Your task is to copy each line of the material that holds the word "onRegs".
+++ Data for processing +++
/-- A plane after a DEVICE-domain reset: PGEN belongs to that domain (R410), DGEN rises with the KINDLING that follows (R282). -/
def Plane.deviceReset (p : Plane) (cold : Bool) : Plane :=
  let q := p.restart
  { q with
    regs := p.regs.clear (resetClears true)
    st := PStream.init p.st.me
    host := { PHost.init with dgen := (p.host.dgen + 1) % 2 ^ 32, kindling := true }
    servo := { q.servo with labelled := !cold && p.servo.labelled }
    kiln := { q.kiln with randSeen := !cold && q.kiln.randSeen, expired := p.expiring } }

/-- The host die's Ridge ends after a field-side reset (R42): pairs down, contexts and what was in flight gone; requests stay
tracked for the DGEN change (R282). -/
def HostDie.fieldReset (h : HostDie) : HostDie :=
  let h := [PlaneId.A, PlaneId.B].foldl (fun h p => showPair (showPair h .HA p false) .HB p false) h
  { h with hb := [], toDev := [], hbFly := [], credFly := [], next := [], hold := [], used := [], owed := [], waiting := [] }

end Sys2Proof

namespace Sys2Proof.Machine

/-- A field-side reset (R42): host links stay trained. The sessions that it ends wait for their record (R337). -/
def Field.deviceReset (f : Field) (cold : Bool) : Field :=
  let f := f.onE (·.onSeq (fun q => { q with ended := q.ended ++ f.lead.kiln.sess.map (·.tenant) }))
  { f with
    e := f.e.reset cold
    a := f.a.deviceReset cold
    b := f.b.deviceReset cold
    h := f.h.fieldReset
    turn := Turn.idle
    dump := none
    copy := none }

/-- Hold LIMIT ends, and with it the record of SAFE entries (R439, R440). -/
def clearLimit (e : Eaves) : Eaves :=
  if e.regs.get 0 BBR_SAFE_IDX_LIMIT = 1 then e.onRegs (fun m => (m.set 0 BBR_SAFE_IDX_LIMIT 0).set 0 BBR_SAFE_IDX_COUNT 0) else e

/-! Start of KINDLING (R449). -/

/-- A restart rejects a staging that was RECEIVING or VERIFYING with ERROR 1 (R76): what its slot holds counts no more. -/
def rejectStaging (q : Plane) : Plane :=
  let r := q.nv.slotRec
  if r.otherState = 1 ∨ r.otherState = 2 then
    ({ q with nv := q.nv.setFlash (1 - r.active) { q.nv.otherFlash with got := [] } } : Plane).setOther 5 1 r.otherVer
  else q.showTruss

/-- The floor at KINDLING (R74): the highest of its three copies; a lower one is rewritten. A mirror that fails its complement check counts
as 0. -/
def raiseFloors (f : Field) : Field :=
  let v := f.e.regs.rd BBR_FLOOR
  let mirror := if f.e.regs.rd BBR_FLOOR_INV = ~~~ v then v.toNat else 0
  let top := max mirror (max f.a.nv.floor f.b.nv.floor)
  let f := f.onBoth (fun q => { q with nv := { q.nv with floor := top } })
  if mirror < top then f.onE (·.mirrorFloor top) else f

/-- A plane leaves reset with what its own memories, the fuses and Eaves give it: the slot record, the fuses, an armed transition
(R93, R346), TIME_BASE, STEP_SUM, quality and error (R402, R403). -/
def planeOut (e : Eaves) (q : Plane) (o : Otp) : Plane :=
  let q := showOtp o (rejectStaging q)
  let err := (e.regs.rd TIME_ERR).toNat
  let q := { q with
    st := { q.st with stepSum := e.stepSum, tick := e.merger.lastTick }
    servo := { q.servo with
      base := e.regs.rd64 TIME_BASE_LO, stepSum := e.stepSum, tq := e.regs.get 0 TIME_STAT_TQ, err := err, errBase := err,
      lastRun := e.merger.lastTick } }
  let q := q.onKiln (fun k => { k with lc := o.lc })
  match q.nv.kiln.armed with
  | some t => q.onRegs (fun m => (m.set 0 KILN_LC_STAT_ARMED 1).set 0 KILN_LC_STAT_TARGET t)
  | none => q

/-- Step 3 of R449: PGOOD1-3 are high, RESET_OUT_N rises, the floor's copies are compared (R74), both planes start their self-test and take the stream. A latched wake is
announced (R458). -/
def Field.kindlingStep3 (f : Field) (oA oB : Otp) : Field :=
  let f := raiseFloors f
  let f := { f with a := planeOut f.e f.a oA, b := planeOut f.e f.b oB }
  let f := f.onBoth (fun q => { q with st := { q.st with takes := true } })
  f.onE (fun e =>
    let e := e.onSeq (fun s => { s with kin := 3, resetOutN := true, kinAt := if s.cold then s.kinAt else e.counter })
    match e.seqr.latched with
    | some (src, idx) => (e.ctrl 256 (ctrlWake src 0 idx e.seqr.others e.counter)).onSeq (fun s => { s with said := s.others })
    | none => e)

/-- Wake sources seen after the CTRL WAKE shingle of a KINDLING and before its CTRL MODE shingle with STEP DONE (R485). -/
def unsaid (e : Eaves) : Nat := ((List.range 16).filter (fun i => bit e.seqr.others i && !bit e.seqr.said i)).length

/-- KINDLING starts where the Eaves rails are up: PWR_EN1-3 rise, and step 3 follows once PGOOD1-3 are high (R449). A field side that
is held in reset waits (R466, R468). -/
def Field.startKindling (f : Field) (oA oB : Otp) : Field :=
  let f := f.onE (fun e => (e.onRegs (fun m => ((m.set 0 PWR_STAT_PWR_EN 15).inc BBR_KINDLE_CNT).set 0 BBR_FORMAT_FORMAT 1)).onSeq (fun s => { s with kin := 1, pwrAt := e.counter, pgLow := 0 }))
  let held := f.e.seqr.holdEnd.isSome || (f.e.seqr.resetLow.isSome && !f.e.seqr.resetDeaf)
  if held = false ∧ f.e.regs.get 0 PWR_STAT_PGOOD = 15 then f.kindlingStep3 oA oB else f
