-- ==== Sys2Proof/Machine/Batten.lean ====
section
/-!
DEFINITION. The batten chains (R486-R495): refreshes, sweeps, transactions, mode writes, restarts.
-/

namespace Sys2Proof

/-- Chain `n`. -/
def Eaves.chain (e : Eaves) (n : Nat) : Chain := sget (fun _ => Chain.init) e.chains n

/-- Chain `n` changed. -/
def Eaves.onChain (e : Eaves) (n : Nat) (g : Chain → Chain) : Eaves := { e with chains := supd (fun _ => Chain.init) e.chains n g }

/-- A field of chain `n`. -/
def Eaves.bt (e : Eaves) (n : Nat) (f : Fld) : Nat := e.regs.get (battenBase n) f

/-- A field of chain `n` set. -/
def Eaves.btSet (e : Eaves) (n : Nat) (f : Fld) (v : Nat) : Eaves := e.onRegs (·.set (battenBase n) f v)

/-- The mode of channel `k` under R489: none where it stays unchanged. -/
def Eaves.channelMode (e : Eaves) (n k : Nat) : Option Nat :=
  let p := e.bt n (BT_MAP_PORT k)
  let slot := decide (p < 128)
  let sleeping := decide (e.mode = .ember) || ((e.seqr.kind = .ember || e.seqr.kind = .off) && decide (3 ≤ e.seqr.step))
  let banked := decide (e.mode = .banked) || (e.seqr.kind = .banked && decide (3 ≤ e.seqr.step))
  let stopped := if slot then decide (e.sl p SLOT_CTL_ENABLE = 0 ∨ e.slotState p = 0) else decide (e.t1f (p - 152) T1S_CTL_ENABLE = 0)
  if p = 0x1FF ∨ (slot = true ∧ e.pers p = 0) then some 0
  else if sleeping then some 1
  else if e.bt n (BT_OVR_OVR_EN k) = 1 then some (e.bt n (BT_OVR_MODE k))
  else if slot = true ∧ e.courseHeld p = true then none
  else if banked = true ∧ (slot = false ∨ e.bankMode p = 0) then some 1
  else if banked = true ∧ e.bankMode p = 1 then some 2
  else if stopped then some 1
  else if slot = true ∧ (e.slotState p = 2 ∨ e.opmode p = 1) then some 3
  else some 4

/-- The mode last written to a channel. -/
def Chain.modeOf (c : Chain) (k : Nat) : Option Nat := sget (fun _ => none) c.modes k

/-- A channel's mode written, where the rule gives one. -/
def Eaves.writeMode (e : Eaves) (n k : Nat) : Eaves :=
  match e.channelMode n k with
  | some m => e.onChain n (fun c => { c with modes := sput (fun _ => none) c.modes k (some m) })
  | none => e

/-- PKG_CFG as the chain's registers give it (R483, R488): BUS_FILT and FS_UNITS. -/
def Eaves.pkgCfg (e : Eaves) (n : Nat) : Nat := e.bt n BT_CFG_BUS_FILT * 256 + e.bt n BT_CFG_FS_UNITS

/-- Package `p` configured: PKG_CFG, then every channel's mode (R483, R493, R494). -/
def Eaves.writePackage (e : Eaves) (n p : Nat) : Eaves :=
  let e := e.onChain n (fun c => { c with cfgs := sput (fun _ => none) c.cfgs p (some (e.pkgCfg n)) })
  (List.range 8).foldl (fun e c => e.writeMode n (8 * p + c)) e

/-- Channels the master reaches: those of the packages of the chain, below a break (R493). -/
def Eaves.reached (e : Eaves) (n : Nat) : Nat :=
  8 * min (e.bt n BT_CFG_LEN) (if e.bt n BT_STAT_STATE = 3 then e.bt n BT_STAT_BREAK_POS else 16)

/-- The lowest channel whose mode is not what the rule gives (R489). -/
def Eaves.nextMode (e : Eaves) (n : Nat) : Option Nat :=
  findIdx (fun i => match e.channelMode n i with | some m => (e.chain n).modeOf i ≠ some m | none => false) (e.reached n)

/-- Every mode that a sleep entry changes, written at its third step (R451, R453, R489). -/
def Eaves.writeModes (e : Eaves) (n : Nat) : Eaves :=
  if e.bt n BT_CTL_ENABLE = 1 then (List.range (e.reached n)).foldl (fun e k => e.writeMode n k) e else e

/-- Word `w` (0 RSTAT, 1 PKG_STATUS, 2-9 CH_STATUS) of package `p` as the sweep has it; packages from `brk` on show NO_RESPONSE. -/
def Chain.resWord (c : Chain) (brk p w : Nat) : Word :=
  let v := sget (fun _ => (0 : Word)) c.res (10 * p + w)
  if brk ≤ p then (if w = 0 then 0x40000000 else 0) else v

/-- CTRL BATTEN (R492). -/
def ctrlBatten (n result len brk gen ts : Nat) (word : Nat → Nat → Word) : List Byte :=
  leBytes 2 0xA ++ leBytes 1 n ++ leBytes 1 result ++ leBytes 1 len ++ leBytes 1 brk ++ leBytes 1 gen ++ leBytes 1 0 ++ leBytes 8 ts ++
    (List.range len).flatMap (fun p => (List.range 10).flatMap (fun w => leBytes 4 (word p w).toNat))

/-- A sweep ends: RESULT 0 OK, or 1 BREAK or 2 LENGTH at a break (R492, R493). The shingle's `info` says what changes for the planes: 1 a
new break, 2 a chain restored (log entry 20). -/
def Eaves.endSweep (e : Eaves) (n result brk : Nat) : Eaves :=
  let c := e.chain n
  let len := e.bt n BT_CFG_LEN
  let was := e.bt n BT_STAT_STATE = 3
  let word := fun p w => c.resWord (if result = 0 then 256 else brk) p w
  let b := battenBase n
  let e := e.onRegs (fun m =>
    let m := (List.range len).foldl (fun m p => (List.range 10).foldl (fun m w => m.wr (b + BT_RES p w) (word p w)) m) m
    let m := (m.wr64 (b + BT_LAST_TS_LO) c.sweepTs).inc (b + (if result = 0 then BT_SWEEP_CNT else BT_BREAK_CNT))
    (m.set b BT_STAT_STATE (if result = 0 then 2 else 3)).set b BT_STAT_BREAK_POS (if result = 0 then 0xFF else brk))
  let e := e.onChain n (fun c => { c with
    sweeping := false, pkg := 0, word := 0, retried := false, res := [], cfgFrom := if result = 0 then none else some brk })
  let e := if result = 0 then e.clearLive (384 + n) else e.onSrc (384 + n) (fun s => if s.live then s else s.occur e.counter false true)
  let info := if result ≠ 0 ∧ ¬ was then [1] else if result = 0 ∧ was then [2] else []
  let sh := Shingle.mk0 .ctrl e.counter 256 0 (ctrlBatten n result len (if result = 0 then 0xFF else brk) (e.genOf (400 + n)) c.sweepTs word)
  e.place { sh with info := info }

/-- The chain master has its clock: P0 to P2, and not in SAFE (R490). -/
def Eaves.chainRuns (e : Eaves) (n : Nat) : Bool :=
  e.bt n BT_CTL_ENABLE = 1 && e.mode ≠ .safe && e.mode ≠ .ember && !e.seqr.off

/-- A chain restarts (R494): its PORT domain, GEN, posted overrides; every package is configured and a sweep starts. -/
def Eaves.chainRestart (e : Eaves) (n : Nat) : Eaves :=
  let b := battenBase n
  let low := e.bt n BT_STAT_INT
  let e := ((e.clearPort false b).btSet n BT_STAT_INT low).bumpGen (400 + n)
  let e := { e with posted := sput (fun _ => none) e.posted b none }
  let on := e.bt n BT_CTL_ENABLE = 1
  let e := e.onChain n (fun _ => { Chain.init with again := on })
  let e := if on then (List.range (e.bt n BT_CFG_LEN)).foldl (fun e p => e.writePackage n p) (e.btSet n BT_STAT_STATE 2) else e
  e.ctrl 256 (ctrlRestart (e.genOf (400 + n)) (0x10 + n))

/-- The sweep moves on after word `w` (0 PKG_STATUS to 8) of package `p`; after the last it ends. A return line that failed while every
package answered is a break at LEN (R493). -/
def Eaves.nextWord (e : Eaves) (n : Nat) : Eaves :=
  let c := e.chain n
  let last := decide (8 ≤ c.word)
  let p := if last then c.pkg + 1 else c.pkg
  let e := e.onChain n (fun c => { c with pkg := p, word := if last then 0 else c.word + 1, retried := false })
  let e := if last = true ∧ p < e.bt n BT_CFG_LEN ∧ (c.cfgFrom.elim false (fun k => decide (k ≤ p))) = true then e.writePackage n p else e
  if e.bt n BT_CFG_LEN ≤ p then
    if sget (fun _ => (0 : Word)) c.res 1000 = 0 then e.endSweep n 0 0xFF else e.endSweep n 1 (e.bt n BT_CFG_LEN)
  else e

end Sys2Proof

namespace Sys2Proof.Machine

/-- BATTEN_REFRESH (R490). -/
def execBattenRefresh (n : Fin 4) (dt : Nat) (s : State) : Host.Outcome State Fault Refusal :=
  s.ok (s.f.onE (fun e =>
    let e := e.at dt
    if e.chainRuns n.val = true ∧ (e.chain n.val).refreshAt + e.bt n.val BT_CFG_FS_UNITS * 4000000 ≤ e.counter then
      e.onChain n.val (fun c => { c with refreshAt := e.counter })
    else e))

/-- BATTEN_SWEEP_START (R490, R491): SWEEP_MS after the last sweep's start, or at once after BT_INT_N or a restart. -/
def execBattenSweepStart (n : Fin 4) (dt : Nat) (s : State) : Host.Outcome State Fault Refusal :=
  s.ok (s.f.onE (fun e =>
    let e := e.at dt
    let c := e.chain n.val
    if e.chainRuns n.val = true ∧ c.sweeping = false ∧
      (c.again = true ∨ c.sweepTs + e.bt n.val BT_SWEEP_MS * 1000000 ≤ e.counter) then
      let e := e.onChain n.val (fun c => { c with
        sweeping := true, again := false, pkg := 0, word := 0, retried := false, sweepTs := e.counter, refreshAt := e.counter, res := [] })
      let e := if e.bt n.val BT_STAT_STATE = 3 then e else e.btSet n.val BT_STAT_STATE 1
      if e.bt n.val BT_CFG_LEN = 0 then e.endSweep n.val 0 0xFF
      else if c.cfgFrom = some 0 then e.writePackage n.val 0 else e
    else e))

/-- BATTEN_TRANSACTION_DONE (R487, R491, R493): the response to the sweep's next read: STATUS (0xFF none), DATA, whether its CRC holds, and
the POS that BT_RET returned (none where it fails its check). -/
def execBattenTransactionDone (n : Fin 4) (status : Fin 256) (data : Word) (crcOk : Bool) (ret : Option (Fin 256)) (s : State) :
    Host.Outcome State Fault Refusal :=
  s.ok (s.f.onE (fun e =>
    let k := n.val
    let c := e.chain k
    let len := e.bt k BT_CFG_LEN
    if c.sweeping = false ∨ e.chainRuns k = false then e
    else
      let put := fun (e : Eaves) (i : Nat) (v : Word) => e.onChain k (fun c => { c with res := sput (fun _ => (0 : Word)) c.res i v })
      if status.val = 0xFF then
        if c.retried then e.endSweep k 1 c.pkg else e.onChain k (fun c => { c with retried := true })
      else
        let e := if ret.isNone then put e 1000 1 else e
        if ret.elim false (fun pos => pos.val ≠ len) then e.endSweep k 2 (ret.elim 0 (·.val))
        else if crcOk = false ∨ status.val % 4 ≠ 1 then
          if c.retried then
            let old := sget (fun _ => (0 : Word)) c.res (10 * c.pkg)
            ((put e (10 * c.pkg) (old ||| BitVec.ofNat 32 (2 ^ c.word))).onRegs (·.inc (battenBase k + BT_CRC_ERR))).nextWord k
          else e.onChain k (fun c => { c with retried := true })
        else (put e (10 * c.pkg + 1 + c.word) data).nextWord k))

/-- BATTEN_MODE_WRITE (R489): the lowest channel whose mode is not what the rule gives is written; writes to packages at and after a break
are dropped (R493). -/
def execBattenModeWrite (n : Fin 4) (s : State) : Host.Outcome State Fault Refusal :=
  s.ok (s.f.onE (fun e =>
    let k := n.val
    match e.nextMode k with
    | some i => if e.bt k BT_CTL_ENABLE = 1 ∧ awake e = true then e.writeMode k i else e
    | none => e))

/-- BATTEN_RESTART (R494): a write of RESTART. -/
def execBattenRestart (n : Fin 4) (s : State) : Host.Outcome State Fault Refusal := s.ok (s.f.onE (·.chainRestart n.val))

/-- BATTEN_INT (R491, R495): BT_INT_N has been low, or high, for 1 µs, and BT_STAT shows it. Low, it registers a wake in sleep, or has
the next sweep start at once. -/
def execBattenInt (n : Fin 4) (pin : IntPin) (s : State) : Host.Outcome State Fault Refusal :=
  let f := s.f.onE (fun e =>
    (if e.pstate = .p3 ∨ e.pstate = .p4 then e.onSeq (fun q => { q with cal := q.cal + pin.slept }) else e).btSet n.val BT_STAT_INT (if pin.low then 1 else 0))
  if f.e.seqr.off ∨ pin.low = false then s.ok f
  else if asleep f.e then s.ok (registerWake f s.otpA s.otpB 10 n.val)
  else s.ok (f.onE (fun e => if e.bt n.val BT_CTL_ENABLE = 1 then e.onChain n.val (fun c => { c with again := true }) else e))

end Sys2Proof.Machine
end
+++
◆ Exercise answer
  if e.regs.get 0 BBR_SAFE_IDX_LIMIT = 1 then e.onRegs (fun m => (m.set 0 BBR_SAFE_IDX_LIMIT 0).set 0 BBR_SAFE_IDX_COUNT 0) else e
  | some t => q.onRegs (fun m => (m.set 0 KILN_LC_STAT_ARMED 1).set 0 KILN_LC_STAT_TARGET t)
  let f := f.onE (fun e => (e.onRegs (fun m => ((m.set 0 PWR_STAT_PWR_EN 15).inc BBR_KINDLE_CNT).set 0 BBR_FORMAT_FORMAT 1)).onSeq (fun s => { s with kin := 1, pwrAt := e.counter, pgLow := 0 }))
def Eaves.btSet (e : Eaves) (n : Nat) (f : Fld) (v : Nat) : Eaves := e.onRegs (·.set (battenBase n) f v)
  let e := e.onRegs (fun m =>
            ((put e (10 * c.pkg) (old ||| BitVec.ofNat 32 (2 ^ c.word))).onRegs (·.inc (battenBase k + BT_CRC_ERR))).nextWord k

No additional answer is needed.